I just blacked mine out with PlastiDip. Can't see any light through them now. LOL


----------



## boats4life (May 28, 2011)

AkotaHsky said:


> I just blacked mine out with PlastiDip. Can't see any light through them now. LOL


Seriously considering this, but still wanna look at klearz. Btw it was nice hanging last night, mike.

Sent from my SGH-I777 using AutoGuide.com App


----------



## AkotaHsky (Feb 11, 2012)

boats4life said:


> Seriously considering this, but still wanna look at klearz. Btw it was nice hanging last night, mike.
> 
> Sent from my SGH-I777 using AutoGuide.com App



I just dont feel like dropping $100 on side marker lenses right now.


----------



## boats4life (May 28, 2011)

Yeah, I know, but they're REALLY nice, lol.


----------



## TheRupp (May 8, 2012)

I just did the GrafxWerks overlays. Came out really well and it still lights up nice and evenly at night.


----------



## AkotaHsky (Feb 11, 2012)

TheRupp said:


> I just did the GrafxWerks overlays. Came out really well and it still lights up nice and evenly at night.
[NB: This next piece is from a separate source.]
-- ==== Sys2Proof/Machine/Core.lean ====
section
/-! DEFINITION. The block as the host's interface. -/

def Sys2Proof.core : Host.Core := { State := Sys2Proof.Machine.State, Fault := Sys2Proof.Machine.Fault, Refusal := Sys2Proof.Machine.Refusal, step := Sys2Proof.Machine.step, reset := Sys2Proof.Machine.State.reset }
end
Which one did you do? Night and Day Pics?


----------



## jakkaroo (Feb 12, 2011)

i did this too,lol you still see the yellow come out at night try spraying the whole thing front and back side,spary alotttttt on the backside to get it in the crest


----------



## whatsstuckk5 (Mar 4, 2012)

I painted mine to match the car and pulled the bulbs...but, its blacked out on a black car so i think it looks great.


----------



## silverls (Nov 12, 2011)

whatsstuckk5 said:


> I painted mine to match the car and pulled the bulbs...but, its blacked out on a black car so i think it looks great.


I hjave been thinking about seeing if i can get spray in my color from the factory to do the same.


----------



## TechCruzer (Mar 15, 2012)

silverls said:


> I have been thinking about seeing if i can get spray in my color from the factory to do the same.
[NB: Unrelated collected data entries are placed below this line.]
-- ==== Sys2Proof/Certificates/Slice0/Obligations.lean ====
section
/-! DEFINITION. The statements for the provers, from the numbered rules of spec/. Each docstring names the rule. Where a
statement says `∃ d : Nat → Draw`, `d k` is the place of the `k`-th rounding, whose draw matters only if it gives a NaN. -/

open Sys2Proof Sys2Proof.Machine

/-! ### Encoding (30_encoding.md) -/

/-- R81, R82, R89: decoding the words of any well-formed command gives the command back, with every operand word, selector
and channel, and leaves the words after it. -/
def Obligations.DecodeInvertsEncode : Prop :=
  ∀ (i : Instr) (rest : List Word), i.wellFormed = true → decode (encode i ++ rest) = .ok i rest

/-- R84 to R86: only the words of a well-formed command decode, so each word sequence has at most one meaning and no
reserved bit is ignored. -/
def Obligations.DecodedWordsAreEncoded : Prop :=
  ∀ (ws rest : List Word) (i : Instr), decode ws = .ok i rest → i.wellFormed = true ∧ ws = encode i ++ rest

/-- R86, R355: the first failing check of a header, in the prologue's order, is the cause reported, whatever words follow;
a header that passes them all is not refused. -/
def Obligations.HeaderChecksInOrder : Prop :=
  ∀ (h : Word) (ops : List Word),
    (rowOf (field h 31 24) = none → decode (h :: ops) = .bad .illegalCommand) ∧
    ∀ r, rowOf (field h 31 24) = some r →
      let badReserved := field h 19 16 ≠ 0 ∨ field h 7 1 ≠ 0 ∨ (r.ch = false ∧ field h 0 0 ≠ 0) ∨
        (r.sel = .unused ∧ field h 15 8 ≠ 0)
      (field h 23 20 ∉ r.nargs → decode (h :: ops) = .bad .badNarg) ∧
      (field h 23 20 ∈ r.nargs → badReserved → decode (h :: ops) = .bad .reservedNonzero) ∧
      (field h 23 20 ∈ r.nargs → ¬ badReserved → r.sel.legal (field h 15 8) = false →
        decode (h :: ops) = .bad .badSel) ∧
      (field h 23 20 ∈ r.nargs → ¬ badReserved → r.sel.legal (field h 15 8) = true →
        ∀ c, decode (h :: ops) ≠ .bad c)

/-- V-E1: words written out from the encoding of R81 and R85 decode to the commands they stand for. -/
def Obligations.WrittenWordsDecode : Prop :=
  decode [0x00000000] = .ok .sysNop [] ∧
  decode [0x15200001, 0x3F000000, 0x3E800000] = .ok (.dlProcXfb .ch1 0x3F000000 0x3E800000) [] ∧
  decode [0x25100101, 0x3F000000] = .ok (.bqProc 1 .ch1 0x3F000000) [] ∧
  decode [0x33200000, 0x3F000000, 0x40A00000] = .ok (.psSetdrift 0x3F000000 0x40A00000) [] ∧
  decode [0x43400400, 0x3F000000, 0x3C23D70A, 0x40C00000, 0x3B03126F] =
    .ok (.tpSetwf 0 1 0x3F000000 0x3C23D70A 0x40C00000 0x3B03126F) [] ∧
  decode [0x54002100] = .ok (.tqSclb 0x21) [] ∧
  decode [0x63100100, 0x43150000] = .ok (.rtSetpitch 1 0x43150000) [] ∧
  decode [0x15F00003] = .bad .badNarg ∧ decode [0x10100001] = .bad .reservedNonzero ∧
  decode [0x52000B00] = .bad .badSel ∧ decode [0x7F000000] = .bad .illegalCommand

/-! ### Steps, streams and faults (30_encoding.md R88, 60_exceptions.md) -/

/-- R88: when the words at the head of `CMD` decode to a command and the block is not halted, the step is that command's
meaning in the state whose `CMD` starts after it. Nothing else is added around it. -/
def Obligations.StepRunsDecoded : Prop :=
  ∀ (s : State) (i : Instr) (rest : List Word), s.faulted = false → decode s.cmd = .ok i rest →
    step s = exec i { s with cmd := rest }

/-- R351, R352: a malformed header is consumed alone and records its code, the low 24 bits of `cix` and `FAULTED` in
`STATUS`; nothing else changes. -/
def Obligations.MalformedHeaderFaults : Prop :=
  ∀ (s : State) (h : Word) (rest : List Word) (c : Cause), s.faulted = false → s.cmd = h :: rest →
    decode (h :: rest) = .bad c →
    ∃ st : BitVec 32, step s = .next { s with cmd := rest, status := st } ∧ st.toNat % 2 = 1 ∧ st.toNat / 2 % 8 = 0 ∧
      st.toNat / 2 ^ 8 = s.cix % 2 ^ 24 ∧
      st.toNat / 2 ^ 4 % 2 ^ 4 =
        (match c with
          | .illegalCommand => 1
          | .badNarg => 2
          | .reservedNonzero => 3
          | .badSel => 4
          | .notConfigured => 5)

/-- R357, R352: a command whose unit is not configured takes the `NOT_CONFIGURED` fault: `CAUSE` 5 is recorded, no response
is appended and nothing else changes. -/
def Obligations.UnconfiguredCommandsFault : Prop :=
  ∀ (s : State) (i : Instr), i.wellFormed = true → s.faulted = false → s.ready i = false →
    exec i s = .next { s with status := BitVec.ofNat 32 (s.cix % 2 ^ 24 * 2 ^ 8 + 5 * 2 ^ 4 + 1) }

/-- R88, R358, R22: every well-formed command whose units are configured executes, whatever its operand words: `cix` grows
by one, no fault is recorded, `CMD` is not touched and responses are only appended. -/
def Obligations.ConfiguredCommandsExecute : Prop :=
  ∀ (s : State) (i : Instr), i.wellFormed = true → s.ready i = true →
    ∃ t, exec i s = .next t ∧ t.cix = s.cix + 1 ∧ t.status = s.status ∧ t.cmd = s.cmd ∧ ∃ ys, t.rsp = s.rsp ++ ys

/-- R359, R24: while words of a command are missing the block has no step, and when they arrive the command executes as if
they had been there from the start. -/
def Obligations.TruncatedCommandWaits : Prop :=
  ∀ (s : State) (i : Instr) (present missing : List Word), s.faulted = false → i.wellFormed = true →
    encode i = present ++ missing → present ≠ [] → missing ≠ [] → s.cmd = present →
    step s = .fault .awaitingOperands ∧ step (s.deliver missing) = exec i { s with cmd := [] }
I was searching for simple touchup paint & found this site... you can actually buy an Aerosol can in Cruzen paint & prices seem reasonable for factory colors.

Automotivetouchup.com Touch Up Paint, Aerosol Spray Paint and Touchup Paint Accessories | AutomotiveTouchup | 888-710-5192


----------



## 70x7 (Apr 24, 2011)

AkotaHsky said:


> I just dont feel like dropping $100 on side marker lenses right now.


tru dat!


----------